Może wśród nas zdarzają się takie wyjątki, ale opis tej grupy bardziej pasuje do niektórych komentatorów i to raczej z onetu. Właściciele trzech jachtów jeśli jesteście odezwijcie się, lubię pożeglować 😉
Czy nie jesteście Państwo oburzeni, że ktoś zmieszał Was z błotem? Dlaczego milczycie? Nikt nie usłyszał treści? Obudźcie się, nie macie poglądów! Płynęliście swoim jachtem, jechaliście mercem, a teraz dolar za prawie cztery złote i paliwo też coś koło, więc weszliście tu i piszecie reklamację do władzy! To jest właśnie obraz naszej społeczności namalowany przez Mistewicza.
Karnowski dalej szukał naszego lidera sugerując Sierakowskiego, no ja cię kręcę, tak zakręconego wywiadu nie słyszałem, na co mu pan Eryk zasugerował że:
Sieć jest gigantycznym liderem.
To zgodne jest z tym co Mistewicz myśli, więc mnie to nie zaskakuje. Jeśli nie mamy poglądów, to „kabel” nami rządzi. A dokąd nas prowadzi ten wydumany lider:
MK: Ale kto wystawi listę w wyborach do parlamentu?
A dlaczego to ma być lista do parlamentu? A dlaczego nie ma być to zablokowanie instytucji państwa w oczekiwaniu na to, aż instytucje państwa powiedzą: „słuchajcie, coś ważnego mówicie, w związku z tym zastanówmy się, jak z tego wyjść”.
No jasne, po prostu lider się wyłączy i państwo stanie pozbawione sieci 😉 Ale po coś jednak się (jak cała polska blogosfera długa i szeroka – wielka kraina lemingów) zebraliśmy.
Świadomie wracam do sieci, do tego, co się dzieje w Internecie… za chwilę okaże się, że stacje radiowe przestaną być tak bardzo ważne, […] to pokolenie powie: „zakładamy nasze radio”.

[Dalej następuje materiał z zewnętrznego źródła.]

/-- Frame bytes that something sent takes on the host port. -/
def State.sentBytes (s : State) : Out → Nat
  | .reply p _ _ _ body tr => s.frameBytes (v4Mapped p.srcAddr) (40 + body.length + tr.length)
  | .event k e tr =>
    s.frameBytes (v4Mapped (match k with | .a => s.cmd.a | .b => s.cmd.b).lastAddr) (48 + e.body.length + tr.length)
  | .roce q _ (.data bs) => s.roceBytes (s.gidOf q) 4 bs.length 4
  | .roce q .. => s.roceBytes (s.gidOf q) 4 0
  | .cnp q => s.roceBytes (s.gidOf q) 16 0
  | .rdmaRead q .. => s.roceBytes (s.gidOf q) 16 0
  | .rdmaWrite q _ _ bs => s.roceBytes (s.gidOf q) 16 bs.length
  | .arpReply .. => 64 + 4 * b2n s.nv.net.vlanEn
  | .ndAdvert .. | .dadProbe _ => s.frameBytes false 24
  | .echoReply v6 _ _ body => s.frameBytes (!v6) body.length
  | _ => 0

/-- Record something sent, and count its frame bytes (R349). -/
def State.emit (s : State) (o : Out) : State :=
  { s with out := o :: s.out, host := { s.host with txBytes := satAdd 48 s.host.txBytes (s.sentBytes o) } }

/-- Count frame bytes received (R349). -/
def State.heardBytes (s : State) (n : Nat) : State :=
  { s with host := { s.host with rxBytes := satAdd 48 s.host.rxBytes n } }

/-- The 32-byte Plouth header (R328). -/
def plouthHeader (slot : BitVec 8) (flags opcode ctx : BitVec 16) (seq : BitVec 32) (len : Nat) (session : BitVec 32) :
    Bytes :=
  toBe 4 0x504C5448 ++ toBe 1 1 ++ toBe 1 slot.toNat ++ toBe 2 flags.toNat ++ toBe 2 opcode.toNat ++ toBe 2 ctx.toNat ++
    toBe 4 seq.toNat ++ toBe 4 len ++ toBe 4 session.toNat ++ toBe 8 0

/-- A command's header and parameters as bytes, over which its tag or signature runs (R329). -/
def pktBytes (p : Pkt) : Bytes :=
  toBe 4 0x504C5448 ++ toBe 1 p.version.toNat ++ toBe 1 p.slot.toNat ++ toBe 2 p.flags.toNat ++ toBe 2 p.opcode.toNat ++
    toBe 2 p.context.toNat ++ toBe 4 p.sequence.toNat ++ toBe 4 p.length.toNat ++ toBe 4 p.session.toNat ++
    toBe 8 p.rsv.toNat ++ p.params

/-- A slot's session. -/
def State.session (s : State) : Slot → Session
  | .a => s.cmd.a
  | .b => s.cmd.b

/-- Change a slot's session. -/
def State.modSession (s : State) (k : Slot) (f : Session → Session) : State :=
  match k with
  | .a => { s with cmd := { s.cmd with a := f s.cmd.a } }
  | .b => { s with cmd := { s.cmd with b := f s.cmd.b } }

/-- A slot's binding in MRAM. -/
def State.binding (s : State) : Slot → Binding
  | .a => s.nv.slotA
  | .b => s.nv.slotB

/-- Change a slot's binding. -/
def State.modBinding (s : State) (k : Slot) (f : Binding → Binding) : State :=
  match k with
  | .a => { s with nv := { s.nv with slotA := f s.nv.slotA } }
  | .b => { s with nv := { s.nv with slotB := f s.nv.slotB } }

/-- The other slot. -/
def slotOther : Slot → Slot
  | .a => .b
  | .b => .a

/-- SLOT of the header (R328). -/
def slotCode : Slot → BitVec 8
  | .a => 1
  | .b => 2

/-- The slot that a header names. -/
def slotOf (b : BitVec 8) : Option Slot := if b == 1 then some .a else if b == 2 then some .b else none

/-- FLAGS OPEN (R328). -/
def pktOpen (p : Pkt) : Bool := p.flags.getLsbD 2
/-- FLAGS SIGNED. -/
def pktSigned (p : Pkt) : Bool := p.flags.getLsbD 3
/-- The session form: neither OPEN nor SIGNED. -/
def pktSession (p : Pkt) : Bool := !pktOpen p && !pktSigned p

/-- Set a bit of CM_EVENT. -/
def State.cmEvent (s : State) (i : Nat) : State := { s with cmd := { s.cmd with
    event := setBit s.cmd.event i, fresh := s.cmd.fresh.add s.now (2 ^ i) } }

/-- The parameters of an event packet (R336). -/
def QueuedEvent.params (e : QueuedEvent) : Bytes :=
  toBe 8 e.time ++ toBe 4 (b2n e.overflow) ++ toBe 4 0 ++ e.body

/-- Send an event of a slot, or send it again (R336). -/
def State.sendEvent (s : State) (k : Slot) (e : QueuedEvent) : State :=
  let ss := s.session k
  let p := e.params
  let h := plouthHeader (slotCode k) 2 e.opcode e.ctx e.num p.length ss.number
  s.emit (.event k e (plouthTag ss.replyKey (h ++ p)))

/-- Queue an event for one slot and send it; a full queue drops its oldest event (R336). -/
def State.queueEvent (s : State) (k : Slot) (opcode ctx : BitVec 16) (body : Bytes) : State :=
  let ss := s.session k
  if !ss.open_ then s
  else
    let full := 1024 ≤ ss.events.length
    let e : QueuedEvent := ⟨BitVec.ofNat 32 (ss.lastEvent + 1), opcode, ctx, s.uptimeUs, full, body⟩
    let kept := if full then ss.events.drop 1 else ss.events
    let s := if full then s.cmEvent 4 else s
    let s := s.modSession k fun ss => { ss with 
      events := kept ++ [e], lastEvent := ss.lastEvent + 1
      sentAt := if ss.events.isEmpty then s.now else ss.sentAt }
    (s.gateEvent 3 1).sendEvent k e

/-- The package generates every event for both slots (R336). -/
def State.postEvent (s : State) (opcode ctx : BitVec 16) (body : Bytes) : State :=
  (s.queueEvent .a opcode ctx body).queueEvent .b opcode ctx body

/-- A status whose reply carries no trailer and is rate limited (R329). -/
def authStatus (st : BitVec 16) : Bool := st == 0x0201 || st == 0x0202 || st == 0x0204 || st == 0x0206

/-- The trailer of a reply (R329). -/
def State.replyTrailer (s : State) (p : Pkt) (status : BitVec 16) (bytes : Bytes) : Bytes :=
  if authStatus status || pktOpen p then []
  else
    match slotOf p.slot with
    | none => []
    | some k => if (s.session k).open_ then plouthTag (s.session k).replyKey bytes else []

/-- Replies still owed of a slot's accepted commands (R332). -/
def Session.outstanding (ss : Session) : Nat := (ss.cache.filter fun e => e.reply.isNone).length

Owszem, zakładamy, ale czy jako pokolenie lemingów, czy jako grupa zidiociałych kretynów rozbijających się jachtami na Mazurach czy Morzu Śródziemnym, latających co weekend na narty w Dolomity? Czy Was to nie obraża drodzy Blogowicze i Czytelnicy moich tekstów? Mistewicz daje w tekście jedną wskazówkę dla tego powstającego ruchu:
Szuka pan nazwiska – to jest najlepszy pomysł, żeby go przekupić, zaaresztować, wyeliminować, zapraszać do mediów, otorbić, pokazać, że on jest taki nowoczesny…
Rozumiemy Panie Eryku, rozumiemy. Wielu z nas nie jest tak młodych i … jak Pan. Nie będziemy podkładać głowy pod czerwony topór.
Na koniec zdanie udowadniające faktami, że facet nie wie o czym mówi:
Jacek Jarecki tworzy w Salonie24 nowe alternatywne radio, które – może się okaże – za trzy, cztery lata może mieć większą słuchalność niż źle zarządzane stacje radiowe.
Nie zauważyłem. Jest gdzieś na salonie 24 radio, a może jakaś inicjatywa? Uhuu? Halo, halo! Owszem radio powstaje, ale tu, na niepoprawnych.